Ichiju-issai (a bowl of soup and one dish) (一汁一菜)

"Ichiju-issai" is one of the menu compositions of meals in Japan.

Staple food
- White rice, etc.
Soup dish
- Miso soup, etc.
Okazu (also called sozai) one dish
Tsukemono (also called ko no mono) (pickles)
These four categories are eaten together. The items excluding the staple food constitute 'ichiju-issai,' because ko no mono is not usually counted.

The composition of 'ichiju-sansai' that has three dishes (one main dish + two side dishes) is also well known.

The word ichiju-issai was used to mean 'a simple meal' (also called soshoku) comprising only one dish. However, it has acquired a rather positive meaning with the westernization of dietary habits and food satiation are becoming a problem in recent years. And, it has been used largely to signify 'a well-balanced meal' that follows a traditional Japanese style.

History

Ichiju-issai originally meant a meal style emphasizing simplicity and frugality that had been taken in Zen temples in the Kamakura period. Thus, okazu was also extremely simple, prepared with vegetables.

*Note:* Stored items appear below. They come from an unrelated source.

-- ==== Sys2Proof/WellFormed.lean ====
section
/-! DEFINITION. Which instructions and events are well formed: their operands are in the ranges the manual gives, so that
an instruction of the control stream has an encoding (R28 to R42, R285 to R287, R305 to R307, R324). -/

namespace Sys2Proof

/-- A scope code (R39). -/
def scopeOk (s : BitVec 3) : Bool := s != 7#3

/-- An ME number within an island (R305). -/
def mejOk (j : BitVec 9) : Bool := decide (j.toNat < 384)

/-- TILEDEF's SIZE in units of 64 bytes (R306). -/
def sizeOk (n : BitVec 12) : Bool := decide (1 ≤ n.toNat ∧ n.toNat ≤ 2048)

/-- SIGNAL's DEV is 0 where REM is 0 (R307). -/
def devOk (rem : Bool) (dev : BitVec 10) : Bool := rem || dev == 0#10

/-- SETEN, SETSLOT and WAIT agree (R285, R287). -/
def hdrOk (h : CmdHdr) : Bool :=
  if h.seten then !h.wait.getLsbD h.setslot.toNat else h.setslot == 0#3

/-- A substitution register is named only for a field the command has: it has the first `n` (R33). -/
def subsOk (n : Nat) (gs0 gs1 gs2 : GReg) : Bool :=
  (decide (1 ≤ n) || gs0 == 0#5) && (decide (2 ≤ n) || gs1 == 0#5) && gs2 == 0#5

/-- A command's site and header, for a command with `n` substitutable fields. -/
def cmdOk (n : Nat) (site : CmdAt) (h : CmdHdr) : Bool :=
  hdrOk h && match site with
    | .issue gs0 gs1 gs2 => subsOk n gs0 gs1 gs2
    | .start _ => true

/-- A lane operation's word is legal at its site (R96, R97, R102). -/
def laneAtOk (o : LOp) (site : LaneAt) (w : LaneW) : Bool :=
  match site with
  | .vop _ _ _ _ => laneLegal true o w
  | .fire _ _ => laneLegal false o w

/-- The well-formed instructions and events. -/
def wellFormed (i : Instr) : Bool :=
  match i with
  | .add _ _ _ => true
  | .sub _ _ _ => true
  | .and _ _ _ => true
  | .or _ _ _ => true
  | .xor _ _ _ => true
  | .andn _ _ _ => true
  | .sll _ _ _ => true
  | .srl _ _ _ => true
  | .sra _ _ _ => true
  | .mul _ _ _ => true
  | .mulh _ _ _ => true
  | .mulhn _ _ _ => true
  | .div _ _ _ => true
  | .divn _ _ _ => true
  | .rem _ _ _ => true
  | .remn _ _ _ => true
  | .min _ _ _ => true
  | .max _ _ _ => true
  | .minn _ _ _ => true
  | .maxn _ _ _ => true
  | .slt _ _ _ => true
  | .sltn _ _ _ => true
  | .clz _ _ => true
  | .ctz _ _ => true
  | .popc _ _ => true
  | .lea _ _ _ _ => true
  | .addi _ _ _ => true
  | .andi _ _ _ => true
  | .ori _ _ _ => true
  | .xori _ _ _ => true
  | .slti _ _ _ => true
  | .sltni _ _ _ => true
  | .slli _ _ _ => true
  | .srli _ _ _ => true
  | .srai _ _ _ => true
  | .li _ _ => true
  | .insh _ _ _ => true
  | .pcadd _ _ => true
  | .ldB _ _ _ => true
  | .ldBn _ _ _ => true
  | .ldH _ _ _ => true
  | .ldHn _ _ _ => true
  | .ldW _ _ _ => true
  | .ldWn _ _ _ => true
  | .ldD _ _ _ => true
  | .stB _ _ _ => true
  | .stH _ _ _ => true
  | .stW _ _ _ => true
  | .stD _ _ _ => true
  | .beq _ _ _ => true
  | .bne _ _ _ => true
  | .blt _ _ _ => true
  | .bge _ _ _ => true
  | .bltn _ _ _ => true
  | .bgen _ _ _ => true
  | .jal _ _ => true
  | .jalr _ _ _ => true
  | .loop _ _ => true
  | .vmov _ _ => true
  | .vget _ _ _ => true
  | .vgetLm _ _ => true
  | .vld _ _ _ => true
  | .vst _ _ _ => true
  | .spawn _ _ _ _ _ => true
  | .exit => true
  | .yield => true
  | .setpri _ => true
  | .send _ r n => decide (r.toNat + n.toNat ≤ 31)
  | .recv d _ => decide (d.toNat ≤ 28)
  | .waitch _ _ => true
  | .gjoin _ => true
  | .gleave _ => true
  | .gbar _ => true
  | .launch _ _ => true
  | .scopeopen _ _ => true
  | .scopeclose _ => true
  | .scopewait _ => true
  | .scopeqry _ _ => true
  | .ldf _ _ scope => scopeOk scope
  | .ldfe _ _ scope => scopeOk scope
  | .stf _ _ scope => scopeOk scope
  | .amoAdd _ _ _ _ _ scope _ => scopeOk scope
  | .amoAnd _ _ _ _ _ scope _ => scopeOk scope
  | .amoOr _ _ _ _ _ scope _ => scopeOk scope
  | .amoXor _ _ _ _ _ scope _ => scopeOk scope
  | .amoMin _ _ _ _ _ scope _ => scopeOk scope
  | .amoMax _ _ _ _ _ scope _ => scopeOk scope
  | .amoMinn _ _ _ _ _ scope _ => scopeOk scope
  | .amoMaxn _ _ _ _ _ scope _ => scopeOk scope
  | .amoSwap _ _ _ _ _ scope _ => scopeOk scope
  | .amoSadd _ _ _ _ _ scope _ => scopeOk scope
  | .amoFadd _ _ _ _ _ scope _ => scopeOk scope
  | .cas _ _ _ _ _ scope _ => scopeOk scope
  | .lock _ scope => scopeOk scope
  | .unlock _ scope => scopeOk scope
  | .fence scope => scopeOk scope
  | .gld _ _ _ _ => true
  | .gscat _ _ _ _ => true
  | .semacq _ _ => true
  | .semrel _ _ => true
  | .semtry _ _ _ => true
  | .semset _ _ => true
  | .semget _ _ => true
  | .hset _ _ _ => true
  | .cbwf _ _ => true
  | .cbwe _ _ => true
  | .cbap _ _ => true
  | .cbac _ _ => true
  | .dswait _ => true
  | .sysr _ _ => true
  | .sysw _ _ => true
  | .trap _ => true
  | .eret => true
  | .brk => true
  | .halt => true
  | .tladj _ => true
  | .ctxsave _ _ => true
  | .ctxload _ _ => true
  | .wstepStep _ _ => true
  | .fadd site w => laneAtOk .fadd site w
  | .fsub site w => laneAtOk .fsub site w
  | .fmul site w => laneAtOk .fmul site w
  | .fma site w => laneAtOk .fma site w
  | .fnma site w => laneAtOk .fnma site w
  | .fmin site w => laneAtOk .fmin site w
  | .fmax site w => laneAtOk .fmax site w
  | .fneg site w => laneAtOk .fneg site w
  | .fabs site w => laneAtOk .fabs site w
  | .fdiv site w => laneAtOk .fdiv site w
  | .fsqrt site w => laneAtOk .fsqrt site w
  | .frcp site w => laneAtOk .frcp site w
  | .frsq site w => laneAtOk .frsq site w
  | .fexp2 site w => laneAtOk .fexp2 site w
  | .flog2 site w => laneAtOk .flog2 site w
  | .ftanh site w => laneAtOk .ftanh site w
  | .fsig site w => laneAtOk .fsig site w
  | .dadd site w => laneAtOk .dadd site w
  | .dsub site w => laneAtOk .dsub site w
  | .dmul site w => laneAtOk .dmul site w
  | .dfma site w => laneAtOk .dfma site w
  | .dmin site w => laneAtOk .dmin site w
  | .dmax site w => laneAtOk .dmax site w
  | .ddiv site w => laneAtOk .ddiv site w
  | .dsqrt site w => laneAtOk .dsqrt site w
  | .fcmp site w => laneAtOk .fcmp site w
  | .icmp site w => laneAtOk .icmp site w
  | .sel site w => laneAtOk .sel site w
  | .iadd site w => laneAtOk .iadd site w
  | .isub site w => laneAtOk .isub site w
  | .imul site w => laneAtOk .imul site w
  | .imulh site w => laneAtOk .imulh site w
  | .imad site w => laneAtOk .imad site w
  | .iand site w => laneAtOk .iand site w
  | .ior site w => laneAtOk .ior site w
  | .ixor site w => laneAtOk .ixor site w
  | .ishl site w => laneAtOk .ishl site w
  | .ishr site w => laneAtOk .ishr site w
  | .isar site w => laneAtOk .isar site w
  | .imin site w => laneAtOk .imin site w
  | .imax site w => laneAtOk .imax site w
  | .iminn site w => laneAtOk .iminn site w
  | .imaxn site w => laneAtOk .imaxn site w
  | .isadd site w => laneAtOk .isadd site w
  | .iabs site w => laneAtOk .iabs site w
  | .lsum site w => laneAtOk .lsum site w
  | .lmax site w => laneAtOk .lmax site w
  | .lperm site w => laneAtOk .lperm site w
  | .lbcast site w => laneAtOk .lbcast site w
  | .lshift site w => laneAtOk .lshift site w
  | .lins site w => laneAtOk .lins site w
  | .lext site w => laneAtOk .lext site w
  | .accf site w => laneAtOk .accf site w
  | .accd site w => laneAtOk .accd site w
  | .acci site w => laneAtOk .acci site w
  | .accs site w => laneAtOk .accs site w
  | .cvtin site w => laneAtOk .cvtin site w
  | .cvtout site w => laneAtOk .cvtout site w
  | .cvtfi site w => laneAtOk .cvtfi site w
  | .cvtif site w => laneAtOk .cvtif site w
  | .cvtfd site w => laneAtOk .cvtfd site w
  | .cvtdf site w => laneAtOk .cvtdf site w
  | .pass site w => laneAtOk .pass site w
  | .zip site w => laneAtOk .zip site w
  | .unzip site w => laneAtOk .unzip site w
  | .cnt site w => laneAtOk .cnt site w
  | .kmerge site w => laneAtOk .kmerge site w
  | .lut site w => laneAtOk .lut site w
  | .madd site w => laneAtOk .madd site w
  | .msadd site w => laneAtOk .msadd site w
  | .mfadd site w => laneAtOk .mfadd site w
  | .mmin site w => laneAtOk .mmin site w
  | .mmax site w => laneAtOk .mmax site w
  | .mswap site w => laneAtOk .mswap site w
  | .panq site w => laneAtOk .panq site w
  | .patset site h _ _ _ => cmdOk 2 site h
  | .bindld site h _ _ _ => cmdOk 2 site h
  | .bindst site h _ _ _ => cmdOk 2 site h
  | .gather site h _ => cmdOk 1 site h
  | .scatter site h _ => cmdOk 1 site h
  | .copy site h _ => cmdOk 1 site h
  | .rcopy site h _ => cmdOk 1 site h
  | .barrier site h _ mej _ => cmdOk 0 site h && mejOk mej
  | .tiledef site h _ mej _ _ size => cmdOk 0 site h && mejOk mej && sizeOk size
  | .tileset site h _ mej _ _ => cmdOk 0 site h && mejOk mej
  | .signal site h dev rem _ _ _ => cmdOk 2 site h && devOk rem dev
  | .cfgload site h _ _ => cmdOk 2 site h
  | .cfgsw site h _ _ => cmdOk 2 site h
  | .mark site h _ => cmdOk 1 site h
  | .probe site h _ _ _ _ => cmdOk 1 site h
  | .fetchw site h _ _ => cmdOk 2 site h
  | .unbind site h _ _ => cmdOk 1 site h
  | .griddef site h _ _ _ => cmdOk 2 site h
  | .pandef site h _ _ => cmdOk 2 site h
  | .panctlSetf site h _ _ => cmdOk 2 site h
  | .panctlSeta site h _ _ => cmdOk 2 site h
  | .panctlSetpri site h _ _ => cmdOk 2 site h
  | .panctlSetfb site h _ _ => cmdOk 2 site h
  | .panctlResume site h _ _ => cmdOk 2 site h
  | .panctlClear site h _ _ => cmdOk 2 site h
  | .panctlWindow site h _ _ => cmdOk 2 site h
  | .panctlEvict site h _ _ => cmdOk 2 site h
  | .panctlFree site h _ _ => cmdOk 2 site h
  | .pandrain site h _ => cmdOk 1 site h
  | .instructionFetch core => decide (core < 256)
  | .contextBoost tid => decide (tid < 2048)
  | .asyncTrapEntry tid => decide (tid < 2048)
  | .messageDelivery _ => true
  | .ldfRetry _ => true
  | .lockWake island _ => decide (island < 64)
  | .wstepResume _ _ => true
  | .wstepMasked _ _ => true
  | .wstepEnd _ _ => true
  | .tokenHop _ _ _ _ => true
  | .fanoutTake _ _ => true
  | .steer _ _ => true
  | .filter _ _ => true
  | .merge _ _ => true
  | .umerge _ _ => true
  | .carry _ _ => true
  | .cutOnlyWordTake _ _ port => decide (port < 24)
  | .reorderStoreWrite _ _ => true
  | .reorderStoreRead _ _ => true
  | .controllerGo _ _ => true
  | .controllerDone _ _ => true
  | .configurationStep _ => true
  | .cfgswTimeReached _ => true
  | .switchMarkerTake _ _ => true
  | .agStreamRead _ _ => true
  | .agStreamDeliver _ _ => true
  | .agStreamWrite _ _ => true
  | .agStreamAccessAnswer _ _ => true
  | .gridLookupQuery _ _ => true
  | .gridScatterQuery _ _ => true
  | .pageWalk _ => true
  | .remoteAccessPerform _ => true
  | .accessAnswer _ => true
  | .windowCommit _ => true
  | .rollback _ => true
  | .residencyPlace entry island _ => decide (entry < 4096) && decide (island < 64)
  | .mdPlacementPass => true
  | .reservationTimeout => true
  | .residencyFinish _ => true
  | .preemptSave _ => true
  | .commandComplete _ => true
  | .panEntryArrival _ => true
  | .panAgeLimit pan => decide (pan < 4096)
  | .panFire pan => decide (pan < 4096)
  | .batchBufferWritten pan _ => decide (pan < 4096)
  | .panRefill pan => decide (pan < 4096)
  | .weightFetchComplete pan => decide (pan < 4096)
  | .apertureMadd me _ => decide (me < 24576)
  | .apertureMsaddI me _ => decide (me < 24576)
  | .apertureMsaddN me _ => decide (me < 24576)
  | .apertureMminI me _ => decide (me < 24576)
  | .apertureMmaxI me _ => decide (me < 24576)
  | .apertureMminN me _ => decide (me < 24576)
  | .apertureMmaxN me _ => decide (me < 24576)
  | .apertureMswap me _ => decide (me < 24576)
  | .ringMessageArrival _ _ => true
  | .ringNoticeDelivery _ => true
  | .ringOverflowTimeout _ => true
  | .columnRepair island _ => decide (island < 64)
  | .mdFailover => true
  | .soundPortLaneLoss port => decide (port < 24)
  | .flitRd port _ => decide (port < 24)
  | .flitWr port _ => decide (port < 24)
  | .flitAmo port _ => decide (port < 24)
  | .flitCas port _ => decide (port < 24)
  | .flitResp port _ => decide (port < 24)
  | .flitAck port _ => decide (port < 24)
  | .flitSignal port _ => decide (port < 24)
  | .flitPanq port _ => decide (port < 24)
  | .flitPnack port _ => decide (port < 24)
  | .flitPresume port _ => decide (port < 24)
  | .requestTimeout _ => true
  | .hostAccess _ => true
  | .mailboxWrite _ => true
  | .hnote _ => true
  | .packageReset => true
  | .bootgo _ => true
  | .bootCheckDone => true
  | .functionReady _ => true
  | .ccmdStart core _ => decide (core < 256)
  | .ccmdRelease core _ => decide (core < 256)
  | .ccmdStop core _ => decide (core < 256)
  | .qgo => true
  | .qdataRead => true
  | .istopReq island => decide (island < 64)
  | .istopCont island => decide (island < 64)
  | .debugStop island _ => decide (island < 64)
  | .koroFilterRun die => decide (die < 4)
  | .swrec die _ => decide (die < 4)
  | .flenWrite die _ => decide (die < 4)
  | .statsClear island _ _ => decide (island < 64)
  | .throttleStep => true
  | .thermalEvent die _ => decide (die < 4)
  | .registerWrite _ _ _ => true
  | .softError _ => true
  | .flitCrcFailure port => decide (port < 24)
  | .flitReservedOp port _ => decide (port < 24)
  | .corePowerGated core => decide (core < 256)
  | .corePoweredUp core => decide (core < 256)
  | .spareCopyDone channel => decide (channel < 1024)

end Sys2Proof
end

(However, 'ichiju-sansai' was served on a special occasion and when there was a visitor). This meal style spread among ordinary people. Then, ichiju-issai and ichiju-sansai eventually came to establish themselves as the traditional daily meal patterns of Japan.

It is known that Yozan UESUGI and Mitsumasa IKEDA ordered people to make their meals ichiju-issai for the sake of frugality during the Edo period.